Regional anthem of Mississippi
LyricsWilliam Houston Davis, 1962
MusicWilliam Houston Davis, 1962
AdoptedMay 17, 1962; 60 years ago (1962-05-17)

"Go, Mississippi" (copyrighted as "Go, Mis-sis-sip-pi") is the regional anthem of Mississippi, adopted as the official state song on May 17, 1962.



"Go, Mississippi" was written and composed by William Houston Davis (1914–1987)[1][2] and copyrighted in 1962.[i] The copyright was assigned in 1962 to the Jackson Board of Realtors, who recommended it to the Legislature.

It was adopted as the official state song by House Concurrent Resolution 67 on May 16, 1962, during the Regular Session as General Laws of Mississippi of 1962, Chapter 654.[3][4] The Mississippi Legislature had selected it from two compositions, the other being "Mississippi, U.S.A." (© 1960),[ii] also composed by Houston Davis. The House members met with the Senate in a joint session to listen to both compositions performed by a professional dance orchestra with the composer on drums and the Hinds Junior College Hi-Steppers dancing. The band then swung into a chorus of "Dixie" and, according to the UPI, everyone rose.[5]

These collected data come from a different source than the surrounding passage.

-- ==== Sys2Proof/WellFormed.lean ====
section
/-! DEFINITION. Which commands are well formed: those whose operands are what their row's event can carry.

exec gives an ill-formed command the effect the spec gives the event it really is: a READY or RECEIPT with invalid data is a HEARD
report that fails condition 3 of R124; a report frame that R184 takes is not a discarded one and is no event (log 2). -/

namespace Sys2Proof

/-- The checks on a command's operands. -/
def Instr.wellFormed : Instr → Bool
  -- R123: a valid READY declares 60, 90 or 120 rpm
  | .ready _ _ rpm _ _ => Machine.validRpm rpm.toNat
  -- R123: a valid RECEIPT carries 0 to 999999
  | .receipt _ _ number => decide (number.toNat ≤ Machine.maxReceipt)
  -- R184: the frame is one the port discards
  | .reportDiscarded _ _ frame => (Machine.reportOf frame).isNone
  -- log 10: one count of composed positions for each port
  | .checkUpkeepUnitEnd _ composed => composed.length = 4
  | .powerOn _ | .warmReset _ _ | .resetRelease _ _ _ _ | .deskAccess _ _ | .arbiterGrant _ | .deskWrite _ | .postWordWrite _
  | .markWordWrite _ | .loadWordWrite _ | .clearWordWrite _ | .scanLineWriteEnd _ | .lineFetchEnd _ | .trailerFlagUnitEnd _
  | .intakeReaderTake _ | .jobRecordReadEnd _ | .scan _ | .send _ | .abortJob _ | .abortPicture _ | .releasePicture _
  | .holdPort _ | .resumePort _ | .resultWordWriteEnd _ | .tachPulse _ | .indexPulse _ | .conversionRequest _ | .codeReady _ _
  | .stallTimerExpiry _ | .spinUpTimerExpiry _ | .slipTimerExpiry _ | .idleSpinTimerExpiry _ | .coastTimerExpiry _
  | .coverOpen _ | .coverClose _ | .settleTimerExpiry _ | .homingStep _ | .homeSwitchClose _ | .homingLimitExpiry _
  | .carriageStep _ | .startLimitTimerExpiry _ | .frameTransferEnd _ _ | .up _ _ | .fail _ _ _ | .doneItem _ _ | .doneFlush _ _
  | .slack _ _ | .heard _ _ _ _ _ | .phased _ _ | .goodA _ _ | .goodB _ _ | .again _ _ | .wait _ _ | .hang _ _
  | .dropCarrier _ _ | .dropOnHook _ _ | .releaseTimerExpiry _ _ | .seizeTimerExpiry _ _ | .readyTimerExpiry _ _
  | .phasedTimerExpiry _ _ | .verdictTimerExpiry _ _ | .waitTimerExpiry _ _ | .quietTimerExpiry _ _ | .receiptTimerExpiry _ _
  | .slipRecordWriteEnd _ | .setupPartReadEnd _ | .loadResultWriteEnd _ | .statusRecordWriteEnd _ | .deskClockSecond _
  | .deskRead _ | .homeSwitchOpen _ => true

end Sys2Proof
end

The song was enthusiastically received in front of 41,000 fans at a formal dedication September 29, 1962, by Governor Barnett in Oxford, as performed by the Ole Miss Marching Band during a halftime of an Ole MissKentucky football game.[6][7]


"Go Mississippi" is the same melody as "Roll with Ross," which Houston Davis[iii] composed under a commission by Ross Barnett (1898–1987) for use as a 1959 campaign theme song for governor.[8][9] The lyrics of "Roll with Ross" include the words:

Roll with Ross, roll with Ross, he's his own boss
For segregation, one hundred percent
He's not a moderate like some of the gents
He'll fight integration with forceful intent.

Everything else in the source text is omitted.